Collected data entries |
--------------------

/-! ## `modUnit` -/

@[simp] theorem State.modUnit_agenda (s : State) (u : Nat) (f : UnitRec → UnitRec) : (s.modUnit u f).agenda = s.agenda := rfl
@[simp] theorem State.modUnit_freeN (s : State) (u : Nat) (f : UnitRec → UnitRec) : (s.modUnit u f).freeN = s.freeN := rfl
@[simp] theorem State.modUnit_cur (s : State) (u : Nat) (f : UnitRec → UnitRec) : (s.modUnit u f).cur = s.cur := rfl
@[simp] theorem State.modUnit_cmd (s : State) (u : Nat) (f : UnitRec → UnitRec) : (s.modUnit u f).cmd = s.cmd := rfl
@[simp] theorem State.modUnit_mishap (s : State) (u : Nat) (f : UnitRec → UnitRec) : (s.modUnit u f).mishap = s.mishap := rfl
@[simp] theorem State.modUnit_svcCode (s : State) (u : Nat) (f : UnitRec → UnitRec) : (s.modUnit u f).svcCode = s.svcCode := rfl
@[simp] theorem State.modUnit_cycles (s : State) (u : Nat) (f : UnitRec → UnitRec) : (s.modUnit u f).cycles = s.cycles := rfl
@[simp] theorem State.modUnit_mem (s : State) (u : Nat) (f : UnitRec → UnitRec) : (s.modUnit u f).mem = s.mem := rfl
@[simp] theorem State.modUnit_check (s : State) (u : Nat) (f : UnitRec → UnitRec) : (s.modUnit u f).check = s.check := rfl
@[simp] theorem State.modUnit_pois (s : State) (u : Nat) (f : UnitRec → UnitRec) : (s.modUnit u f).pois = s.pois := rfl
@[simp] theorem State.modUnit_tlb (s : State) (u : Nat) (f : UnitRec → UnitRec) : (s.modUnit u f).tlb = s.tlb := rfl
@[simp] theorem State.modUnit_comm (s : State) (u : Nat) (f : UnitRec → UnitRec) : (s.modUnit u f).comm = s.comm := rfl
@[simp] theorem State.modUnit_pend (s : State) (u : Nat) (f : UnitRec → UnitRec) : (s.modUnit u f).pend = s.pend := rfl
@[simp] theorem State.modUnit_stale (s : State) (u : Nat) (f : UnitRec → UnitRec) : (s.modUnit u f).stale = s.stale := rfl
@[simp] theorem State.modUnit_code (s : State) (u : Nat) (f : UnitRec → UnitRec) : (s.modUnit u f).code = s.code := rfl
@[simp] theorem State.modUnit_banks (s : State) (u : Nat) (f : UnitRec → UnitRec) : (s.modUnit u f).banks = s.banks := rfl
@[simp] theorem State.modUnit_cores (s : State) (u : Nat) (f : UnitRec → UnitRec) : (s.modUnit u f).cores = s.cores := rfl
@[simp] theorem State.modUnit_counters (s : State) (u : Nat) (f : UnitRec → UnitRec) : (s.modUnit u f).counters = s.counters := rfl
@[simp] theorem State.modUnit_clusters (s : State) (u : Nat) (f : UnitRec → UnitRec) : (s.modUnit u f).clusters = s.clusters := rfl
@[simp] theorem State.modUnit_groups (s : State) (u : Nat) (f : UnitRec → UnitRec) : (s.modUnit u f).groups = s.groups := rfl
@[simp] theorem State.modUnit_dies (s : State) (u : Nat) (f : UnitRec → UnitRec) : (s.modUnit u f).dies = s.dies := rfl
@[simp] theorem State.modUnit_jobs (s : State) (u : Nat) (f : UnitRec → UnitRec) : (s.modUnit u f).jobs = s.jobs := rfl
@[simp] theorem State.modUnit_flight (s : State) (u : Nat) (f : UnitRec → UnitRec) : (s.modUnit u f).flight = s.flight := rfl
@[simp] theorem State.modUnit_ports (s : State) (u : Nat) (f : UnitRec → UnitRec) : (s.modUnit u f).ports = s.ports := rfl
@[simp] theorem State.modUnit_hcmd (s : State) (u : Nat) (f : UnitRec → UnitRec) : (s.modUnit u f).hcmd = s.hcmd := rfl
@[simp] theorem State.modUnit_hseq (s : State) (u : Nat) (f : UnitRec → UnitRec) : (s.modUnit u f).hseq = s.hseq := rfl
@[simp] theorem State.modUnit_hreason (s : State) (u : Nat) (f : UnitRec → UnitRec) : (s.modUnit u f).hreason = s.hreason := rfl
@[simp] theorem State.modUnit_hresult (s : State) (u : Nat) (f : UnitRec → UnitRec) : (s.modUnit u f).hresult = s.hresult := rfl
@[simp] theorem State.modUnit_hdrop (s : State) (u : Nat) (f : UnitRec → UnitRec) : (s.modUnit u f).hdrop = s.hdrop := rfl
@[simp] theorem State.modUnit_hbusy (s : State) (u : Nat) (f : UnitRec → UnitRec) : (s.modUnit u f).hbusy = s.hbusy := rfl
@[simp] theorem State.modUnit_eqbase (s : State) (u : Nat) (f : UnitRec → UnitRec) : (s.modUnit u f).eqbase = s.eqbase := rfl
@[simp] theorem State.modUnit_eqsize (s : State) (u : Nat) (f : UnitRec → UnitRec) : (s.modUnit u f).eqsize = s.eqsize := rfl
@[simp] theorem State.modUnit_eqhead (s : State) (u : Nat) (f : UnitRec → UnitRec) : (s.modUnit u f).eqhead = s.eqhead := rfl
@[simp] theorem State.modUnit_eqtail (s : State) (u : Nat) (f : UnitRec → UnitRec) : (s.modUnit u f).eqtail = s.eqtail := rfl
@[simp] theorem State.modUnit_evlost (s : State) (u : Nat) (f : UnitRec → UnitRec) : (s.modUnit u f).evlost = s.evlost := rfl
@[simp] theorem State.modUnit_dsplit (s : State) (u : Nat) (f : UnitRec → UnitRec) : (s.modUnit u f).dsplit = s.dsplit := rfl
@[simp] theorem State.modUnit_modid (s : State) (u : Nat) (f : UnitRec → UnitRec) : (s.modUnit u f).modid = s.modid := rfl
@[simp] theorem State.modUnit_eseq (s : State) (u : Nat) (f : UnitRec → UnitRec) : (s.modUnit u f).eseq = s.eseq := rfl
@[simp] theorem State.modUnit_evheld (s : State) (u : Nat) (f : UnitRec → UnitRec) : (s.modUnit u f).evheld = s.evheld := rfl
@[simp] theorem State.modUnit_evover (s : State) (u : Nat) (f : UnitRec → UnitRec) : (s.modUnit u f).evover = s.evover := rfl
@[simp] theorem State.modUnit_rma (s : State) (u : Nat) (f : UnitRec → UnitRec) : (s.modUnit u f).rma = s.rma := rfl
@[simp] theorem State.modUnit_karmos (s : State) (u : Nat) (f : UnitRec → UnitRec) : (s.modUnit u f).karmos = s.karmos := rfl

--------------------

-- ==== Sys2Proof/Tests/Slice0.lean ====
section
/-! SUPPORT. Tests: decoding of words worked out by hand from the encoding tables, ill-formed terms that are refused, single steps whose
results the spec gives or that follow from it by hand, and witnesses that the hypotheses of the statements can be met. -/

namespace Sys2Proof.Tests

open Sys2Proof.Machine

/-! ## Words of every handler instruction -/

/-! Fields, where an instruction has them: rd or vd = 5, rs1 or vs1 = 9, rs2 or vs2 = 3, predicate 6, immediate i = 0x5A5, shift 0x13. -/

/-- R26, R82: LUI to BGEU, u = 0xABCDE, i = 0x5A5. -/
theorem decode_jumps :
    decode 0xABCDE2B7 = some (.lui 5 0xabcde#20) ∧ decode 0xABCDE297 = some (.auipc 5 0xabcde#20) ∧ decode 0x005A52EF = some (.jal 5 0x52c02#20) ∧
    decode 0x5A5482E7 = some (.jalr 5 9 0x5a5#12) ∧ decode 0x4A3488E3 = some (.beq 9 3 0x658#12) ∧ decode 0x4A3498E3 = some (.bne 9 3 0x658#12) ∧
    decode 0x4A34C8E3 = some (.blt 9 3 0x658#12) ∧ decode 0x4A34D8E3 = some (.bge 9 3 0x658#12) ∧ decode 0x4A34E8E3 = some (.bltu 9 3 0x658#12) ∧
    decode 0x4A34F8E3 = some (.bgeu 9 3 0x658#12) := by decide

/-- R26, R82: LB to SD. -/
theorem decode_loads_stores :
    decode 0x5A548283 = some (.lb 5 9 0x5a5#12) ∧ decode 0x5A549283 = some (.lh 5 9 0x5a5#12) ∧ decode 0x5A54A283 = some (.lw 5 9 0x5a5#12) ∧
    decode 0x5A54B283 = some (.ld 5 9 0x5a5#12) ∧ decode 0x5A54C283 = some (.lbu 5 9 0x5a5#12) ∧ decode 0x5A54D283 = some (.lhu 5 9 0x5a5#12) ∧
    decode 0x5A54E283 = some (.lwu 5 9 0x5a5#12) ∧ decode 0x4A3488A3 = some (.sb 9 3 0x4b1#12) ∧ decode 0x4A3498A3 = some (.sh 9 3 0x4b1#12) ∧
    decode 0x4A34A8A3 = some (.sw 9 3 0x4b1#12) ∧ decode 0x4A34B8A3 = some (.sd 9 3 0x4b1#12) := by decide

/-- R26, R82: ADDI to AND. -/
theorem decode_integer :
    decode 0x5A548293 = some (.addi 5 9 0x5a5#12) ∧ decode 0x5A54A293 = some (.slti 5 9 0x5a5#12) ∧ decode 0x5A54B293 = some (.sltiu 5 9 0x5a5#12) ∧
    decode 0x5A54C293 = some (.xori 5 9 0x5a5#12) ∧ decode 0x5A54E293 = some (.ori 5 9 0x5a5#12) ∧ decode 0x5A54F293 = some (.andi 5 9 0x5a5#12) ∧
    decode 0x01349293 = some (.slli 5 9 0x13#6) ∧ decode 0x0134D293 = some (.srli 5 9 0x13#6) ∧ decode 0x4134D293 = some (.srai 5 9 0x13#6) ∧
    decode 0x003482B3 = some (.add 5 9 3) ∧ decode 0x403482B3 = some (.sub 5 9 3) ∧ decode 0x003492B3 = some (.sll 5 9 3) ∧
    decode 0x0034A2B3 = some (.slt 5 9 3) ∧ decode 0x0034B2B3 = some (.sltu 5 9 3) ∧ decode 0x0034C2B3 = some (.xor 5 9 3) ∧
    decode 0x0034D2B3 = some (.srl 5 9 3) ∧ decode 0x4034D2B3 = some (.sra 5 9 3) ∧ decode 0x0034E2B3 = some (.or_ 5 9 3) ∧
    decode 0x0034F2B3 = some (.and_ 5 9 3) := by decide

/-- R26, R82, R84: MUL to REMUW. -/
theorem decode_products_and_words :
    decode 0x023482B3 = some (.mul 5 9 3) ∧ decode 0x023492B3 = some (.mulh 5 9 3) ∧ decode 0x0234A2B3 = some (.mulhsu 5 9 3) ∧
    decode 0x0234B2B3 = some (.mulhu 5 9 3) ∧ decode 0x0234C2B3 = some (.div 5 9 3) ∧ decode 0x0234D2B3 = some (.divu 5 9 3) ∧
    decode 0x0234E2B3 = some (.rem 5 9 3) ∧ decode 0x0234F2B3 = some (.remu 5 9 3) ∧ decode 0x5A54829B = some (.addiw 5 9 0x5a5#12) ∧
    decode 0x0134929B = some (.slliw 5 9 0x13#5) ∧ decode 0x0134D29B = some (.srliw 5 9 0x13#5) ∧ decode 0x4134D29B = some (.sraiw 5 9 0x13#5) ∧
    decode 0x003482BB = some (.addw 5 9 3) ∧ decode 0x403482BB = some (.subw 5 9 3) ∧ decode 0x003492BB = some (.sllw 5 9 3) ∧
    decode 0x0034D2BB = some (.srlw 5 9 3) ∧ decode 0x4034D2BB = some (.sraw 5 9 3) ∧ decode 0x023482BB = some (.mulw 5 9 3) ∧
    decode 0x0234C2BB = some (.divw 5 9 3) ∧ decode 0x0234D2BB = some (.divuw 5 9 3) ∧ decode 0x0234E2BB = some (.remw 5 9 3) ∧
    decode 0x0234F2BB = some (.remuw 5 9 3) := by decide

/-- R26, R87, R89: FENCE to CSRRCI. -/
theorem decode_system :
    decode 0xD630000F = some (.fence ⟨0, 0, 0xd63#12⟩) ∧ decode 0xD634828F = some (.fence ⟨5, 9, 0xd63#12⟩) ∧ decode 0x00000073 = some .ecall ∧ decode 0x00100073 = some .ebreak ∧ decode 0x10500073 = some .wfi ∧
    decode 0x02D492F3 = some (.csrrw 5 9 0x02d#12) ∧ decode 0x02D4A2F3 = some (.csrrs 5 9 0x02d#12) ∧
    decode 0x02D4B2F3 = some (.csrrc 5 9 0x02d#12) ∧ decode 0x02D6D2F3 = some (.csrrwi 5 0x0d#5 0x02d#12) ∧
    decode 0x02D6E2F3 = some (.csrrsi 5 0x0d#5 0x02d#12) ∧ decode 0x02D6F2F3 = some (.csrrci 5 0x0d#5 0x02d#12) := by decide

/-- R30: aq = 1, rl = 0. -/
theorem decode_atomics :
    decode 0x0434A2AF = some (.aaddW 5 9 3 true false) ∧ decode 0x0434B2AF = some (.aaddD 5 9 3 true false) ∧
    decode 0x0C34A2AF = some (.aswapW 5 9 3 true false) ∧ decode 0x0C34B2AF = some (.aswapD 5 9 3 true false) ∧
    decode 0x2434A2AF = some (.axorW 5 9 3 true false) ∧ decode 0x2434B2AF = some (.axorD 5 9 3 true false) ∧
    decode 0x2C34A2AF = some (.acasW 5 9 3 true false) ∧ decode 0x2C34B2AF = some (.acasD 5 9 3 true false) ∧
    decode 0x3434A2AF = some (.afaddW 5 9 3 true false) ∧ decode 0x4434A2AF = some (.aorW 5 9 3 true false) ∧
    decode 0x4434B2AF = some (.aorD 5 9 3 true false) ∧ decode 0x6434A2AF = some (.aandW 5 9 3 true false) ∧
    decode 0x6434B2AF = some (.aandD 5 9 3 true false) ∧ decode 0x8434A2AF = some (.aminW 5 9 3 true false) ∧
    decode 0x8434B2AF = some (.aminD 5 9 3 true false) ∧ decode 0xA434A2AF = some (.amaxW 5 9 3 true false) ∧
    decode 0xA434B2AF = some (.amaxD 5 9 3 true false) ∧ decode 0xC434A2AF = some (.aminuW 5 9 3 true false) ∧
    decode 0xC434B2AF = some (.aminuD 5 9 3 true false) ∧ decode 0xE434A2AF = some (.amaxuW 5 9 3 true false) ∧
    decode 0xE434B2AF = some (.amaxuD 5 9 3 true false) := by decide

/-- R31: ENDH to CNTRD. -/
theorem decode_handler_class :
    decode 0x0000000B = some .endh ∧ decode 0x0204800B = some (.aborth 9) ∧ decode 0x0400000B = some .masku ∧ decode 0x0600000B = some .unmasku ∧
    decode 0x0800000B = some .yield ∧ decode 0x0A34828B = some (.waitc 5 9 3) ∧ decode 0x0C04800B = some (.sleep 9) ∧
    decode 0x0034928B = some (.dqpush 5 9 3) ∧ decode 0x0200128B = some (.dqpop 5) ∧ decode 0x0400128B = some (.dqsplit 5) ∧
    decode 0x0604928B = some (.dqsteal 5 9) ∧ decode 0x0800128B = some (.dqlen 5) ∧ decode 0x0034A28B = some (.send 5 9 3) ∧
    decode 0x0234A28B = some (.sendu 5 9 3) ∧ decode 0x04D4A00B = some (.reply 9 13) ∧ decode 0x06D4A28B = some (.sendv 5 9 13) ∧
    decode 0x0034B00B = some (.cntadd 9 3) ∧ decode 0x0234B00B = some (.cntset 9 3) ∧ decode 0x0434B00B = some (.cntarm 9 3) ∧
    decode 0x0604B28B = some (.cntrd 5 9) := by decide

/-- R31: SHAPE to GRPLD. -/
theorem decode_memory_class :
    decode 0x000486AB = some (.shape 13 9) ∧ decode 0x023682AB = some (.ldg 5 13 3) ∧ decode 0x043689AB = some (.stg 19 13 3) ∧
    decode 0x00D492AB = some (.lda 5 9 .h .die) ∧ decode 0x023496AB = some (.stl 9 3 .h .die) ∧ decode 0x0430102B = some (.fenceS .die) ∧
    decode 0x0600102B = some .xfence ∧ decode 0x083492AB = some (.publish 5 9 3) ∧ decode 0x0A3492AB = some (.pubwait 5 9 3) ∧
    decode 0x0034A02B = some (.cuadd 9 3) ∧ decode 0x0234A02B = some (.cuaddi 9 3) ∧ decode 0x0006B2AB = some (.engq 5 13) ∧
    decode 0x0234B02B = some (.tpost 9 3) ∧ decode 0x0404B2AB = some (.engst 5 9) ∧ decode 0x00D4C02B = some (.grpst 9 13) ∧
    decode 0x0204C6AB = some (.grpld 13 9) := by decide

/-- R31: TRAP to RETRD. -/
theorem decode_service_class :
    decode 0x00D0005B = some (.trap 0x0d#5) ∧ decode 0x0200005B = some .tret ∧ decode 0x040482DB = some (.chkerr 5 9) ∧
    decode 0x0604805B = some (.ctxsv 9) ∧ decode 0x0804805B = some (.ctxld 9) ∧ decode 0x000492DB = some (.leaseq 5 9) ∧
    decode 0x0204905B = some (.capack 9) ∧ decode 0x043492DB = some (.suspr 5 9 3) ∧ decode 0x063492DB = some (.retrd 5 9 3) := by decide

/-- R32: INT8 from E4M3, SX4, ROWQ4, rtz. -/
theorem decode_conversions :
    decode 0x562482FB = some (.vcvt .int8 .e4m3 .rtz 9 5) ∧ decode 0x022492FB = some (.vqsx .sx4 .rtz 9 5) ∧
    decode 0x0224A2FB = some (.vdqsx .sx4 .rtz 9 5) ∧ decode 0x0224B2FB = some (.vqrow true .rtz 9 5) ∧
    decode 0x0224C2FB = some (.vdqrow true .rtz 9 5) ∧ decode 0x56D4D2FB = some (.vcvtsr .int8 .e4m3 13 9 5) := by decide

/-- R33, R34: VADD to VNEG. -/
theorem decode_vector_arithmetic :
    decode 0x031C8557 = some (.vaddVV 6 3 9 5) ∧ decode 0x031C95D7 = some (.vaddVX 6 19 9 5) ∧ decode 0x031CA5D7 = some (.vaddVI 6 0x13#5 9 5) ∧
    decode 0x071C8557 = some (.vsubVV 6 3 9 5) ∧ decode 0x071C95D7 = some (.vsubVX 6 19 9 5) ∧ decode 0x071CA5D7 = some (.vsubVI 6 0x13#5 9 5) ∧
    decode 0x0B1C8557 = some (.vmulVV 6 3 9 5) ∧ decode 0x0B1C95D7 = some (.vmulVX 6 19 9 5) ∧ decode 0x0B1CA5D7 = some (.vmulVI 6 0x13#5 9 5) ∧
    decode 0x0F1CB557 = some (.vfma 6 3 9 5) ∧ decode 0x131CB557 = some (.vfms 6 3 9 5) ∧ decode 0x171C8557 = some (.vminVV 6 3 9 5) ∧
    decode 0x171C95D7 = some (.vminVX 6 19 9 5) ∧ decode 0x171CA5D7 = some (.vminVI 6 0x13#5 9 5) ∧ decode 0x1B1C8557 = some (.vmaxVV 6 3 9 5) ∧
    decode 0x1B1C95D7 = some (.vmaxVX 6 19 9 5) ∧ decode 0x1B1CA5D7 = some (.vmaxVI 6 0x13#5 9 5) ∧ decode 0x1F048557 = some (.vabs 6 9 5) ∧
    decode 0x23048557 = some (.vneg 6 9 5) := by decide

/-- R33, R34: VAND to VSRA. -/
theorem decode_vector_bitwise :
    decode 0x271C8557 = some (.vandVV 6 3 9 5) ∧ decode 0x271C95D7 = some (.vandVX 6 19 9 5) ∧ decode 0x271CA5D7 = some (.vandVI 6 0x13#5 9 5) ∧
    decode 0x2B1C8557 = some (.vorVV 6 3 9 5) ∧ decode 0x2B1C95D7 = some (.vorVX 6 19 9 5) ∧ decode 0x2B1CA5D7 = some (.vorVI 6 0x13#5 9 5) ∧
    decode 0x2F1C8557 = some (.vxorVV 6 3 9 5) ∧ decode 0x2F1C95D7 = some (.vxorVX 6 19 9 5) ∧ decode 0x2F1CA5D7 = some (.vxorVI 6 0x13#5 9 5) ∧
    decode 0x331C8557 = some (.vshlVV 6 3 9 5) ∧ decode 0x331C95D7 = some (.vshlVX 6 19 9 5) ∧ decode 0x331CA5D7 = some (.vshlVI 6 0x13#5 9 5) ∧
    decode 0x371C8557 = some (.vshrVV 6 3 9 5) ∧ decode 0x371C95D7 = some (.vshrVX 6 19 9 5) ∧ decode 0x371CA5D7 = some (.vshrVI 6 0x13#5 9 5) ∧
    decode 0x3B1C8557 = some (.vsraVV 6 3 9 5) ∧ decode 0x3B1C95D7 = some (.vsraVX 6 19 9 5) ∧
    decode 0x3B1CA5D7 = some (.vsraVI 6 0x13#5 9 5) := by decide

--------------------

From the records above, copy only the lines starting with the line that holds "decode 0x0034A2B3 = some" and going on through the line that holds "decode 0xD630000F = some", exactly as written.

    decode 0x0034A2B3 = some (.slt 5 9 3) ∧ decode 0x0034B2B3 = some (.sltu 5 9 3) ∧ decode 0x0034C2B3 = some (.xor 5 9 3) ∧
    decode 0x0034D2B3 = some (.srl 5 9 3) ∧ decode 0x4034D2B3 = some (.sra 5 9 3) ∧ decode 0x0034E2B3 = some (.or_ 5 9 3) ∧
    decode 0x0034F2B3 = some (.and_ 5 9 3) := by decide

/-- R26, R82, R84: MUL to REMUW. -/
theorem decode_products_and_words :
    decode 0x023482B3 = some (.mul 5 9 3) ∧ decode 0x023492B3 = some (.mulh 5 9 3) ∧ decode 0x0234A2B3 = some (.mulhsu 5 9 3) ∧
    decode 0x0234B2B3 = some (.mulhu 5 9 3) ∧ decode 0x0234C2B3 = some (.div 5 9 3) ∧ decode 0x0234D2B3 = some (.divu 5 9 3) ∧
    decode 0x0234E2B3 = some (.rem 5 9 3) ∧ decode 0x0234F2B3 = some (.remu 5 9 3) ∧ decode 0x5A54829B = some (.addiw 5 9 0x5a5#12) ∧
    decode 0x0134929B = some (.slliw 5 9 0x13#5) ∧ decode 0x0134D29B = some (.srliw 5 9 0x13#5) ∧ decode 0x4134D29B = some (.sraiw 5 9 0x13#5) ∧
    decode 0x003482BB = some (.addw 5 9 3) ∧ decode 0x403482BB = some (.subw 5 9 3) ∧ decode 0x003492BB = some (.sllw 5 9 3) ∧
    decode 0x0034D2BB = some (.srlw 5 9 3) ∧ decode 0x4034D2BB = some (.sraw 5 9 3) ∧ decode 0x023482BB = some (.mulw 5 9 3) ∧
    decode 0x0234C2BB = some (.divw 5 9 3) ∧ decode 0x0234D2BB = some (.divuw 5 9 3) ∧ decode 0x0234E2BB = some (.remw 5 9 3) ∧
    decode 0x0234F2BB = some (.remuw 5 9 3) := by decide

/-- R26, R87, R89: FENCE to CSRRCI. -/
theorem decode_system :
    decode 0xD630000F = some (.fence ⟨0, 0, 0xd63#12⟩) ∧ decode 0xD634828F = some (.fence ⟨5, 9, 0xd63#12⟩) ∧ decode 0x00000073 = some .ecall ∧ decode 0x00100073 = some .ebreak ∧ decode 0x10500073 = some .wfi ∧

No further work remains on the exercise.